→ **Task**: For each line below that holds "operand", return the line as it stands.

Collected data entries:
-- ==== Sys2Proof/Word.lean ====
section
/-! DEFINITION. The numerics parameter `NUM` of the block and the values of its carrier `NUM.T`
(spec/00_scope.md rules R6, R8; spec/92_eei_decisions.md D2), held as plain data.

Under the reference instantiation `NUM = REAL` the carrier is the real numbers. A real number is not
plain data, so a value is held as the exact expression that denotes it: a rational, a real number known by
its index only, or an operation of the record applied to values. Nothing is rounded. `NumT.val` says which
real number an expression denotes. Under another `NUM` the same data are names of the elements of that
record's carrier. The operations are in `Machine/Numerics.lean`. See assumption log entries 1 and 11. -/

namespace Sys2Proof

/-- The parameter `NUM` (rule R6): which numerics record the block is built with. -/
inductive Num where
  /-- `REAL`, the reference instantiation: exact real numbers -/
  | real
  /-- any other record, known by its index only (spec/93_implementation_defined.md item U11) -/
  | other (n : Nat)
deriving DecidableEq, Repr

/-- A value of `NUM.T` (rule R8). Under `NUM = REAL`, an exact expression: a value that is rational by its
form is a `rat`, and the other operations stand where the result is not known to be rational. Under
another `NUM`, the name of an element of its carrier. -/
inductive NumT where
  /-- an exact rational (`ofInt`, `ofDecimal`; rule R7) -/
  | rat (q : Rat)
  /-- the value of index `n`: under `NUM = REAL` the real number `Config.realOf n`, which may be any -/
  | sym (n : Nat)
  /-- `add a b` -/
  | plus (a b : NumT)
  /-- `sub a b` -/
  | minus (a b : NumT)
  /-- `mul a b` -/
  | times (a b : NumT)
  /-- `div a b` -/
  | quot (a b : NumT)
  /-- `neg a` -/
  | opp (a : NumT)
  /-- `sin2pi a`: the sine of a whole turn times `a` -/
  | sinTurn (a : NumT)
  /-- `tanpi a`: the tangent of half a turn times `a` -/
  | tanHalf (a : NumT)
  /-- `pow10 a`: ten to the power `a` -/
  | tenTo (a : NumT)
deriving DecidableEq, Repr, Inhabited

/-- The operations of a numerics record (rule R8). `ofInt` and `ofDecimal` are no fields: the element they
give is named by the literal, `NumT.rat` (assumption log entry 11). -/
structure NumRecord where
  /-- `add` -/
  add : NumT → NumT → NumT
  /-- `sub` -/
  sub : NumT → NumT → NumT
  /-- `mul` -/
  mul : NumT → NumT → NumT
  /-- `div` -/
  div : NumT → NumT → NumT
  /-- `neg` -/
  neg : NumT → NumT
  /-- `lt` -/
  lt : NumT → NumT → Bool
  /-- `le` -/
  le : NumT → NumT → Bool
  /-- `floor : T → Int` -/
  floor : NumT → Int
  /-- `sin2pi`: p ↦ sin(2πp) -/
  sin2pi : NumT → NumT
  /-- `tanpi`: x ↦ tan(πx) -/
  tanpi : NumT → NumT
  /-- `pow10`: x ↦ 10^x -/
  pow10 : NumT → NumT
  /-- the operand is a finite member of `T` (rule R9) -/
  finite : NumT → Bool
deriving Inhabited

/-- FREE VALUE (assumption log entry 1): the real number that `NumT.sym n` denotes under `NUM = REAL`. It
has no body, so what is proved of an operand `sym n` is proved of every real number. -/
noncomputable opaque Config.realOf : Nat → ℝ

/-- FREE VALUE (assumption log entry 11): the operations of the numerics records other than `REAL`.
Rule R8: "the result of each operation is whatever `NUM` returns". -/
opaque Config.otherNum : Nat → NumRecord

/-- The real number a value denotes under `NUM = REAL`: each constructor is the record's operation of rule
R8, `sin2pi p = sin(2πp)`, `tanpi x = tan(πx)`, `pow10 x = 10^x`. -/
noncomputable def NumT.val : NumT → ℝ
  | .rat q => (q : ℝ)
  | .sym n => Config.realOf n
  | .plus a b => a.val + b.val
  | .minus a b => a.val - b.val
  | .times a b => a.val * b.val
  | .quot a b => a.val / b.val
  | .opp a => -a.val
  | .sinTurn a => Real.sin (2 * Real.pi * a.val)
  | .tanHalf a => Real.tan (Real.pi * a.val)
  | .tenTo a => (10 : ℝ) ^ a.val

/-- The rational a value is by its form, if it is one. -/
def NumT.rat? : NumT → Option Rat
  | .rat q => some q
  | _ => none

end Sys2Proof
end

→ **Task response**:
  /-- the operand is a finite member of `T` (rule R9) -/
has no body, so what is proved of an operand `sym n` is proved of every real number. -/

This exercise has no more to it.